16     As for the huge sums of money found on him at the time of his arrest, he claimed to have won $3,000 in a 4D lottery two to three weeks prior to the arrest. To authenticate this claim, he gave the relevant lottery number to the Investigating Officer, who verified that it was indeed a winning number. The appellant further claimed to have won $1,000 in illegal horse-betting about a week after winning the 4D lottery. It was the appellant’s claim that the huge sums of money found on him were attributable to the proceeds from both these winnings.

Choo JC’s findings

17     Choo JC observed that “possession” in s 5 of the Misuse of Drugs Act implies possession with knowledge. Choo JC then went on to reject the defence advanced, i.e. that the appellant was only an innocent courier who had no knowledge as to the contents of the five bundles. Choo JC held:

The more relevant question is, what was he doing with the plastic bag over the three hours? The accused gained possession of the drugs in the bag, not by a purchase of what he thought to be something innocuous; not by an innocent or chance finding in circumstances that do not give rise to suspicion; but from a person he hardly knew, and for no clearly defined purpose other than mere delivery. The unusual and suspicious nature of the way the bag was given to him and the instructions which he had to follow are not in doubt. The accused himself admitted that at some point he felt ‘something amiss’ about it all. He had seen that the bag contained packed bundles which he counted to be five in total. He obeyed the instructions of a virtual stranger and carried the bag from Sengkang to Yishun. By the same token, it is inexplicable that ‘Ah Boy’ would entrust the large consignment of drugs to a person he hardly knew. He deposited the bag in a public waste bin, and then retrieved it to bring it to the 9th floor of a block of flats. Not only do I find the instructions of his contact person to be suspicious, but his own very conduct itself was suspicious. In such circumstances, the accused cannot say that he had neither opportunity nor reason to find out what he was carrying. If he was unable to find out, his only recourse was to abandon the bag. The accused claimed that although he spoke to ‘Ah Boy’ a couple of times over the handphone he could not ask what the bag contained because ‘Ah Boy’ kept hanging up on him. I find this unacceptable. Only a person with an extremely simple mind would have been led around in the way described by the accused. Any reasonable person would have enquired from ‘Ah Boy’ what it was that he was asked to carry, and what remuneration was in store for that service. No evidence whatsoever in this regard was adduced and the accused did not appear to me as a simple-minded person.

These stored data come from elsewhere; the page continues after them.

-- ==== Sys2Proof/Laws/State.lean ====
section
/-!
SUPPORT. One lemma per field of State and named update: what the update leaves alone, as a rewrite. For the updates that leave P
or memory alone, also what they leave of flags, widths and bytes.
-/

namespace Sys2Proof.Machine

/-! ## setFlag -/

@[simp] theorem State.setFlag_c (f : Flag) (b : Bool) (s : State) : (s.setFlag f b).c = s.c := rfl
@[simp] theorem State.setFlag_x (f : Flag) (b : Bool) (s : State) : (s.setFlag f b).x = s.x := rfl
@[simp] theorem State.setFlag_y (f : Flag) (b : Bool) (s : State) : (s.setFlag f b).y = s.y := rfl
@[simp] theorem State.setFlag_sp (f : Flag) (b : Bool) (s : State) : (s.setFlag f b).sp = s.sp := rfl
@[simp] theorem State.setFlag_d (f : Flag) (b : Bool) (s : State) : (s.setFlag f b).d = s.d := rfl
@[simp] theorem State.setFlag_pc (f : Flag) (b : Bool) (s : State) : (s.setFlag f b).pc = s.pc := rfl
@[simp] theorem State.setFlag_dbr (f : Flag) (b : Bool) (s : State) : (s.setFlag f b).dbr = s.dbr := rfl
@[simp] theorem State.setFlag_pbr (f : Flag) (b : Bool) (s : State) : (s.setFlag f b).pbr = s.pbr := rfl
@[simp] theorem State.setFlag_e (f : Flag) (b : Bool) (s : State) : (s.setFlag f b).e = s.e := rfl
@[simp] theorem State.setFlag_run (f : Flag) (b : Bool) (s : State) : (s.setFlag f b).run = s.run := rfl
@[simp] theorem State.setFlag_nmiPending (f : Flag) (b : Bool) (s : State) : (s.setFlag f b).nmiPending = s.nmiPending := rfl
@[simp] theorem State.setFlag_abortPending (f : Flag) (b : Bool) (s : State) : (s.setFlag f b).abortPending = s.abortPending := rfl
@[simp] theorem State.setFlag_irqLine (f : Flag) (b : Bool) (s : State) : (s.setFlag f b).irqLine = s.irqLine := rfl
@[simp] theorem State.setFlag_resetLine (f : Flag) (b : Bool) (s : State) : (s.setFlag f b).resetLine = s.resetLine := rfl
@[simp] theorem State.setFlag_rdyForcedHigh (f : Flag) (b : Bool) (s : State) : (s.setFlag f b).rdyForcedHigh = s.rdyForcedHigh := rfl
@[simp] theorem State.setFlag_mem (f : Flag) (b : Bool) (s : State) : (s.setFlag f b).mem = s.mem := rfl
@[simp] theorem State.setFlag_env (f : Flag) (b : Bool) (s : State) : (s.setFlag f b).env = s.env := rfl
@[simp] theorem State.setFlag_draws (f : Flag) (b : Bool) (s : State) : (s.setFlag f b).draws = s.draws := rfl
@[simp] theorem State.setFlag_answers (f : Flag) (b : Bool) (s : State) : (s.setFlag f b).answers = s.answers := rfl
@[simp] theorem State.setFlag_byteAt (f : Flag) (b : Bool) (s : State) (addr : Addr) : (s.setFlag f b).byteAt addr = s.byteAt addr := rfl
@[simp] theorem State.setFlag_read (f : Flag) (b : Bool) (s : State) (kind : ReadKind) (addr : Addr) : (s.setFlag f b).read kind addr = s.read kind addr := by simp [State.read]

/-! ## setNZ -/

@[simp] theorem State.setNZ_c (w : Width) (v : Word) (s : State) : (State.setNZ w v s).c = s.c := rfl
@[simp] theorem State.setNZ_x (w : Width) (v : Word) (s : State) : (State.setNZ w v s).x = s.x := rfl
@[simp] theorem State.setNZ_y (w : Width) (v : Word) (s : State) : (State.setNZ w v s).y = s.y := rfl
@[simp] theorem State.setNZ_sp (w : Width) (v : Word) (s : State) : (State.setNZ w v s).sp = s.sp := rfl
@[simp] theorem State.setNZ_d (w : Width) (v : Word) (s : State) : (State.setNZ w v s).d = s.d := rfl
@[simp] theorem State.setNZ_pc (w : Width) (v : Word) (s : State) : (State.setNZ w v s).pc = s.pc := rfl
@[simp] theorem State.setNZ_dbr (w : Width) (v : Word) (s : State) : (State.setNZ w v s).dbr = s.dbr := rfl
@[simp] theorem State.setNZ_pbr (w : Width) (v : Word) (s : State) : (State.setNZ w v s).pbr = s.pbr := rfl
@[simp] theorem State.setNZ_e (w : Width) (v : Word) (s : State) : (State.setNZ w v s).e = s.e := rfl
@[simp] theorem State.setNZ_run (w : Width) (v : Word) (s : State) : (State.setNZ w v s).run = s.run := rfl
@[simp] theorem State.setNZ_nmiPending (w : Width) (v : Word) (s : State) : (State.setNZ w v s).nmiPending = s.nmiPending := rfl
@[simp] theorem State.setNZ_abortPending (w : Width) (v : Word) (s : State) : (State.setNZ w v s).abortPending = s.abortPending := rfl
@[simp] theorem State.setNZ_irqLine (w : Width) (v : Word) (s : State) : (State.setNZ w v s).irqLine = s.irqLine := rfl
@[simp] theorem State.setNZ_resetLine (w : Width) (v : Word) (s : State) : (State.setNZ w v s).resetLine = s.resetLine := rfl
@[simp] theorem State.setNZ_rdyForcedHigh (w : Width) (v : Word) (s : State) : (State.setNZ w v s).rdyForcedHigh = s.rdyForcedHigh := rfl
@[simp] theorem State.setNZ_mem (w : Width) (v : Word) (s : State) : (State.setNZ w v s).mem = s.mem := rfl
@[simp] theorem State.setNZ_env (w : Width) (v : Word) (s : State) : (State.setNZ w v s).env = s.env := rfl
@[simp] theorem State.setNZ_draws (w : Width) (v : Word) (s : State) : (State.setNZ w v s).draws = s.draws := rfl
@[simp] theorem State.setNZ_answers (w : Width) (v : Word) (s : State) : (State.setNZ w v s).answers = s.answers := rfl
@[simp] theorem State.setNZ_byteAt (w : Width) (v : Word) (s : State) (addr : Addr) : (State.setNZ w v s).byteAt addr = s.byteAt addr := rfl
@[simp] theorem State.setNZ_read (w : Width) (v : Word) (s : State) (kind : ReadKind) (addr : Addr) : (State.setNZ w v s).read kind addr = s.read kind addr := by simp [State.read]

18     Choo JC accordingly found that the prosecution had successfully established ‘possession’ of the drugs by the appellant. Choo JC further held that this triggered off the presumption under s 17 of the Misuse of Drugs Act, so that the appellant was deemed to have had the drugs in his possession for the purpose of trafficking, unless he could prove otherwise. Choo JC then made the finding that the presumption had not been rebutted by the appellant.

19     Consequently, Choo JC held that the charge against the appellant had been made out. The appellant was convicted and sentenced to suffer the death penalty.

The appeal

20     Several points of appeal have been raised. They are canvassed below.

The fact that the drugs were wrapped up

21     For the element of “possession” (within the meaning of s 17 of the Misuse of Drugs Act) to be established, it must not only be shown that the accused had physical control of the drugs at the relevant time; the prosecution must also prove that the accused possessed the requisite knowledge as to the contents of what he was carrying: see Warner v Metropolitan Police Commissioner [1969] 2 AC 256; Tan Ah Tee v PP [1978–1979] SLR 211; [1980] 1 MLJ 49. In the course of the appeal before us, counsel for the appellant relied heavily on the fact that the contents of the bundles were securely wrapped in newspapers and could not be identified. We were accordingly invited to draw the inference that the appellant had no knowledge of the contents of the bundles.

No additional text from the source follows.